Pressemitteilung zur aktuellen Schulsituation

„Das Versagen der Politik gestern macht den Distanzunterricht heute unabdingbar“

Die Landesschüler*innenvertretung (LSV) NRW betont zum Ferienende erneut, dass Präsenzunterricht, in egal welcher Form, erst wieder stattfinden kann, wenn die Infektionszahlen drastisch gesunken sind und Schüler*innen dadurch nicht unverhältnismäßig gefährdet werden. Hierbei sind die Empfehlungen von Expert*innen zu berücksichtigen (z. B. vom Robert Koch-Institut oder der Nationalen Akademie der Wissenschaften Leopoldina).

Eine Wiederaufnahme des Präsenzbetriebes muss dann schrittweise erfolgen und dem Infektionsgeschehen dynamisch angepasst werden. Hierzu fordert die LSV NRW zunächst, Schulklassen aufzuteilen und diese halben Gruppen im zwei-Tagesrhythmus zu unterrichten (Hybridunterricht). So sollen Schüler*innen (aller Jahrgangsstufen) zwar nur jeden zweiten Tag die Schule besuchen, aber dafür in kleinen (festen) Gruppen unterrichtet werden. Hierbei sollen alle Jahrgangsstufen gleichwertig behandelt werden.

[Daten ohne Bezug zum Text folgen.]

-- ==== Sys2Proof/Safety.lean ====
section
/-! DEFINITION. The words in which claims are stated: what a command may write (its footprint), the invariants of a run, and
the real value of a binary32 pattern. -/

namespace Sys2Proof

/-! ### Footprints -/

/-- The destination register of a command, for the commands whose rule says "writes x[rd]" (R20). -/
def Instr.dest : Instr → Option Reg
  | .sysLi rd _ | .sysLis rd _ _ | .sysCsrr rd _ | .sysLdw rd _ _ | .crcGet rd | .bcPeek rd _ _ | .bcRead rd _ _
  | .bcRdvf rd | .pfvNext rd _ | .pfvLace rd _ | .pfvPkt rd _ _ | .pfvStrm rd _ _ | .hufDec rd _ | .hufDecv rd _ _
  | .hufInfo rd _ _ | .hufCode rd _ _ | .hufLut rd _ _ | .resDec rd _ _ | .mdctRev rd _ _ | .olaAdd rd _ _ _
  | .olaRd rd _ _ | .olaDisc rd _ | .olaWin rd _ _ _ => some rd
  | _ => none

/-- The command is `SYS.RESET`, the one command that writes every part of the state (R101). -/
def Instr.isReset : Instr → Bool
  | .sysReset => true
  | _ => false

/-- The commands that store to DM (R106 to R247). -/
def Instr.storesDm : Instr → Bool
  | .sysStw _ _ _ | .hufDecv _ _ _ | .resDec _ _ _ | .mdctRev _ _ _ | .olaRd _ _ _ | .olaCpl _ => true
  | _ => false

/-- The sticky bits a command can set, the FAULT bit apart (R26). -/
def Instr.flagsSet : Instr → BitVec 8
  | .bcSkip _ _ | .bcRead _ _ _ | .bcRdvf _ => 0x01
  | .hufDec _ _ | .hufDecv _ _ _ | .resDec _ _ _ => 0x03
  | .pfvNext _ _ => 0x6C
  | .hufBuild _ _ | .hufVq _ _ | .resSetup _ _ => 0x10
  | _ => 0

/-- The commands that can clear sticky bits (R26). -/
def Instr.clearsFlags : Instr → Bool
  | .sysReset | .sysCsrw _ _ => true
  | _ => false

/-- The commands that can write CRC_ACC (R28, R105, R113 to R115). -/
def Instr.writesCrc : Instr → Bool
  | .sysReset | .sysCsrw _ _ | .crcClr | .crcUpd _ _ | .crcSrc _ _ => true
  | _ => false

/-- The commands that can move the bit cursor (R132). -/
def Instr.movesBits : Instr → Bool
  | .sysReset | .bcClr | .bcReset | .bcSkip _ _ | .bcRead _ _ _ | .bcRdvf _ | .hufDec _ _ | .hufDecv _ _ _
  | .resDec _ _ _ => true
  | _ => false

/-- The commands that can change the bound ranges (R124, R125). -/
def Instr.bindsRanges : Instr → Bool
  | .sysReset | .bcClr | .bcAddr _ _ => true
  | _ => false

/-- The commands that can move the byte-source cursor (R140). -/
def Instr.movesSource : Instr → Bool
  | .sysReset | .pfvSeek _ _ | .pfvNext _ _ => true
  | _ => false

/-- The commands that can change the lock (R154, R155). -/
def Instr.writesLock : Instr → Bool
  | .sysReset | .pfvLock _ | .pfvRel _ => true
  | _ => false

/-- The commands that can change the page record, the packet table and the registry (R34, R150 to R153). -/
def Instr.writesPage : Instr → Bool
  | .sysReset | .pfvNext _ _ => true
  | _ => false

/-- The commands that can change a codebook slot (R39). -/
def Instr.writesBooks : Instr → Bool
  | .sysReset | .hufBuild _ _ | .hufVq _ _ => true
  | _ => false

/-- The commands that can change a residue slot (R41, R194). -/
def Instr.writesResidues : Instr → Bool
  | .sysReset | .hufBuild _ _ | .hufVq _ _ | .resSetup _ _ => true
  | _ => false

/-- The commands that can change an MDCT slot (R43). -/
def Instr.writesMdct : Instr → Bool
  | .sysReset | .mdctInit _ _ => true
  | _ => false

/-- The commands that can change the OLA configuration or the mode slots (R45, R46, R48). -/
def Instr.writesOla : Instr → Bool
  | .sysReset | .olaCfg _ _ _ | .olaMode _ _ | .olaAdd _ _ _ _ | .olaReset => true
  | _ => false

/-- The commands that can change the ring buffer (R243). -/
def Instr.writesRing : Instr → Bool
  | .sysReset | .olaCfg _ _ _ | .olaAdd _ _ _ _ | .olaRd _ _ _ | .olaDisc _ _ | .olaReset => true
  | _ => false

/-- The consumer number a lock or cursor command carries (R141). -/
def Instr.cid : Instr → Option (BitVec 8)
  | .pfvLock imm | .pfvRel imm | .pfvSeek _ imm | .pfvNext _ imm => some (imm.setWidth 8)
  | _ => none

namespace Machine

/-- The word a descriptor holds at a DM address, 0 where no word is known. -/
def State.word (s : State) (a : Nat) : Nat := ((Memory.read s.dm a).getD 0).toNat

/-- The DM word at an address is known. -/
abbrev State.known (s : State) (a : Nat) : Prop := (Memory.read s.dm a).isSome = true

/-- The DM regions a command may store to, each a first address and a length: the same address expressions its meaning
uses (R107, R188, R212, R222, R241, R247). -/
def State.storeRegions (s : State) : Instr → List (Nat × Nat)
  | .sysStw rs1 _ imm => [(s.offset rs1 imm, 1)]
  | .hufDecv _ rs1 rs2 =>
    match Table.find s.books (s.xNat rs1) with
    | none => []
    | some b => [(s.xNat rs2, b.dim)]
  | .resDec _ _ rs2 =>
    let a := s.xNat rs2
    (List.range (s.word (a + 1))).filterMap fun j =>
      if s.word a = 0 ∧ s.word (a + 4 + 2 * j) = 1 then none else some (s.word (a + 3 + 2 * j), s.word (a + 2))
  | .mdctRev _ rs1 imm => [(s.xNat rs1, s.mdctSize imm)]
  | .olaRd _ rs1 rs2 =>
    [(s.xNat rs1, min (s.xNat rs2) (s.ring.valid - s.ring.start) * s.ola.ch.toNat)]
  | .olaCpl rs1 =>
    let a := s.xNat rs1
    [(s.word a, s.word (a + 2)), (s.word (a + 1), s.word (a + 2))]
  | _ => []

/-! ### Invariants -/

/-- Every sparse store is in its canonical form, and the ring lists no +0.0. -/
structure State.Canonical (s : State) : Prop where
  dm : Memory.wf s.dm
  streams : Table.wf s.streams
  books : Table.wf s.books
  residues : Table.wf s.residues
  modes : Table.wf s.modes
  ring : Table.wf s.ring.buf
  noZero : ∀ c ∈ s.ring.buf, c.2 ≠ 0

/-- `BC_POS <= BC_TOTAL` and `SRC_POS <= SRC_LEN` (R22). -/
structure State.CursorsInRange (s : State) : Prop where
  bits : s.bc.pos.toNat ≤ s.bcTotal
  bytes : s.srcPos.toNat ≤ s.srcLen

/-- The lock is free with owner 0 and depth 0, or held with a depth of 1 to 255 (R33). -/
structure State.LockConsistent (s : State) : Prop where
  free : s.lock.held = false → s.lock.owner = 0 ∧ s.lock.depth = 0
  held : s.lock.held = true → s.lock.depth ≠ 0

/-- The bound ranges lie inside SRC and are at most `MAXRANGES` (R29, R125). -/
structure State.RangesInside (s : State) : Prop where
  count : s.bc.ranges.length ≤ s.par.maxRanges
  inside : ∀ r ∈ s.bc.ranges, r.off.toNat + r.len.toNat ≤ s.srcLen

/-- The invariants of the ring buffer (R47), under the launch condition on `RB_MAX`. -/
structure State.RingInvariant (s : State) : Prop where
  launch : 2 ^ s.par.blkMaxLog2 ≤ s.par.rbMax ∧ s.par.rbMax < 2 ^ 32
  order : s.ring.start ≤ s.ring.valid ∧ s.ring.valid ≤ s.ring.endAt
  held : s.ring.endAt - s.ring.start ≤ s.ring.cap.toNat
  cap : s.ring.cap.toNat ≤ s.par.rbMax
  zeroOutside : ∀ c ∈ s.ring.buf, s.ring.start ≤ c.1 / 256 ∧ c.1 / 256 < s.ring.endAt

/-- Every residue setup names codebooks that are valid, its stage books with a lookup table (R194, R202). -/
def State.ResiduesReady (s : State) : Prop :=
  ∀ c ∈ s.residues,
    (∃ b, Table.find s.books c.2.classbook = some b) ∧
    ∀ k ∈ c.2.classes, ∀ j ∈ k.books, ∀ n, j = some n →
      ∃ b, Table.find s.books n = some b ∧ b.mapType ≠ .noTable

/-- The page record holds at most 255 lacing values and 255 packet entries (R35, R36, R151). -/
structure State.PageBounded (s : State) : Prop where
  lace : s.page.lace.length ≤ 255
  packets : s.page.packets.length ≤ s.page.lace.length

/-! ### The trap entry, spelt out -/

/-- The state after a fault (R262): STATUS holds the code, FLAGS.FAULT is set, the rest is as it was. -/
def State.faulted (s : State) (code : BitVec 8) : State := { s with status := code, flags := s.flags ||| 0x80 }

/-- The state after a command that ended with the given status and no other change. -/
def State.ended (s : State) (code : BitVec 8) : State := { s with status := code }

/-! ### Codes (R172, R181) -/

/-- The test of R172: neither of two codewords (code, length) is a prefix of the other. -/
def apart (c l uc ul : Nat) : Prop := c >>> (l - min l ul) ≠ uc >>> (ul - min l ul)

/-- Bit `k` of the infinite bit string made of the remaining packet bits followed by zeros (R181). -/
def State.bitAhead (s : State) (k : Nat) : Nat :=
  if k < s.bcAvail then bitAt s.bcData (s.bc.pos.toNat + k) else 0

/-- The codeword of a canonical code is a prefix of the bits ahead, most significant bit first (R181). -/
def State.codewordAhead (s : State) (l c : Nat) : Prop := ∀ i, i < l → s.bitAhead i = (c >>> (l - 1 - i)) % 2

/-! ### The order of a residue decode (R207, R208) -/

/-- One piece of a residue decode: the class codeword of channel `c` for the group at partition `p`, or partition `p` of
channel `c` at stage `st`. -/
inductive ResEvent where
  | classword (p c : Nat)
  | partition (st p c : Nat)
  deriving DecidableEq, Repr

/-- The pieces in the order of R207: stage, group, then on stage 0 the class codewords in channel order, then partition by
partition the channels. -/
def schedule (res : Residue) (job : ResJob) : List ResEvent :=
  (List.range 8).flatMap fun st =>
    (List.range (groupCount res job)).flatMap fun g =>
      (if st = 0 then job.chans.map (ResEvent.classword (g * res.cw)) else []) ++
        (List.range (min res.cw (nparts res job - g * res.cw))).flatMap fun i =>
          job.chans.map (ResEvent.partition st (g * res.cw + i))

/-- What a piece does. -/
def ResEvent.run (res : Residue) (job : ResJob) : ResEvent → ResRun → Except ResHalt ResRun
  | .classword p c => classify res (nparts res job) p c
  | .partition st p c => decodeChannel res job st p c

/-! ### binary32 over the rationals (R9) -/

namespace F32

/-- The pattern is neither an infinity nor a NaN. -/
def isFinite (w : Word32) : Bool :=
  match decode w with
  | .fin _ _ _ => true
  | _ => false

/-- The rational value of a finite pattern; 0 for the others. -/
def value (w : Word32) : ℚ :=
  match decode w with
  | .fin neg m e => (if neg then -1 else 1) * (m : ℚ) * (2 : ℚ) ^ e
  | _ => 0

/-- Half a last place above the largest finite value: from here on a result rounds to infinity. -/
def overflowBound : ℚ := (2 - 1 / 2 ^ 24) * 2 ^ 127

/-- `w` is `v` rounded to nearest, ties to even, with overflow to the infinity of the sign (R9). -/
structure IsRounded (v : ℚ) (w : Word32) : Prop where
  overflow : overflowBound ≤ |v| → w = infinity (decide (v < 0))
  finite : |v| < overflowBound → isFinite w = true
  sign : |v| < overflowBound → v ≠ 0 → w.getLsbD 31 = decide (v < 0)
  nearest : |v| < overflowBound → ∀ x, isFinite x = true → |value w - v| ≤ |value x - v|
  tie : |v| < overflowBound → ∀ x, isFinite x = true → |value w - v| = |value x - v| → value x ≠ value w →
    w.getLsbD 0 = false

end F32

end Machine

end Sys2Proof
end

Generell muss der Schutz der Gesundheit an erster Stelle stehen. Deshalb müssen alle nötigen Schutzmaßnahmen ergriffen werden: Filteranlagen müssen in den Unterrichtsräumen installiert und genutzt werden, einzelne Arbeitsplätze der Schüler*innen müssen mit Trennwänden voneinander abgeschirmt werden (, die in Abstimmung mit der aktuellen Wissenschaft entworfen werden). Es braucht feste Unterrichtsgruppen, die strikt voneinander getrennt bleiben, und die Auslagerung von Unterricht in leer stehende Räumlichkeiten (wie Gemeindehäuser, Hotels, etc.) überall da, wo die Raumsituation von Schulen die Einhaltung der Abstandsregeln nicht zulässt. Darüber hinaus müssen die Ressourcen von privaten Unternehmen, wie Busunternehmen, soweit nötig, genutzt werden, um den öffentlichen Verkehr zu entlasten und volle Busse und Bahnen zu den Schulzeiten zu verhindern; auch eine Staffelung der Unterrichtszeiten kann dabei eine Maßnahme sein. Allgemein ist bei diesen Maßnahmen die Umsetzbarkeit und Zumutbarkeit für die Schüler*innen an der jeweiligen Schule zu berücksichtigen. Wenn Schulen nicht in der Lage sind, nötige Schutzmaßnahmen umzusetzen, muss der Unterricht entsprechend eingeschränkt werden. Außerdem muss die Teilnahme am Unterricht für alle Schüler*innen, die der Risikogruppe angehören, freiwillig sein.

Für Schüler*innen, die aufgrund ihrer sozialen Situation im eigenen Zuhause keine Lernatmosphäre schaffen können, müssen schon jetzt alternative öffentliche Lernorte angeboten werden (Study Halls), die diese Schüler*innen nutzen können; auch hier müssen alle Bestimmungen zum Infektionsschutz eingehalten werden.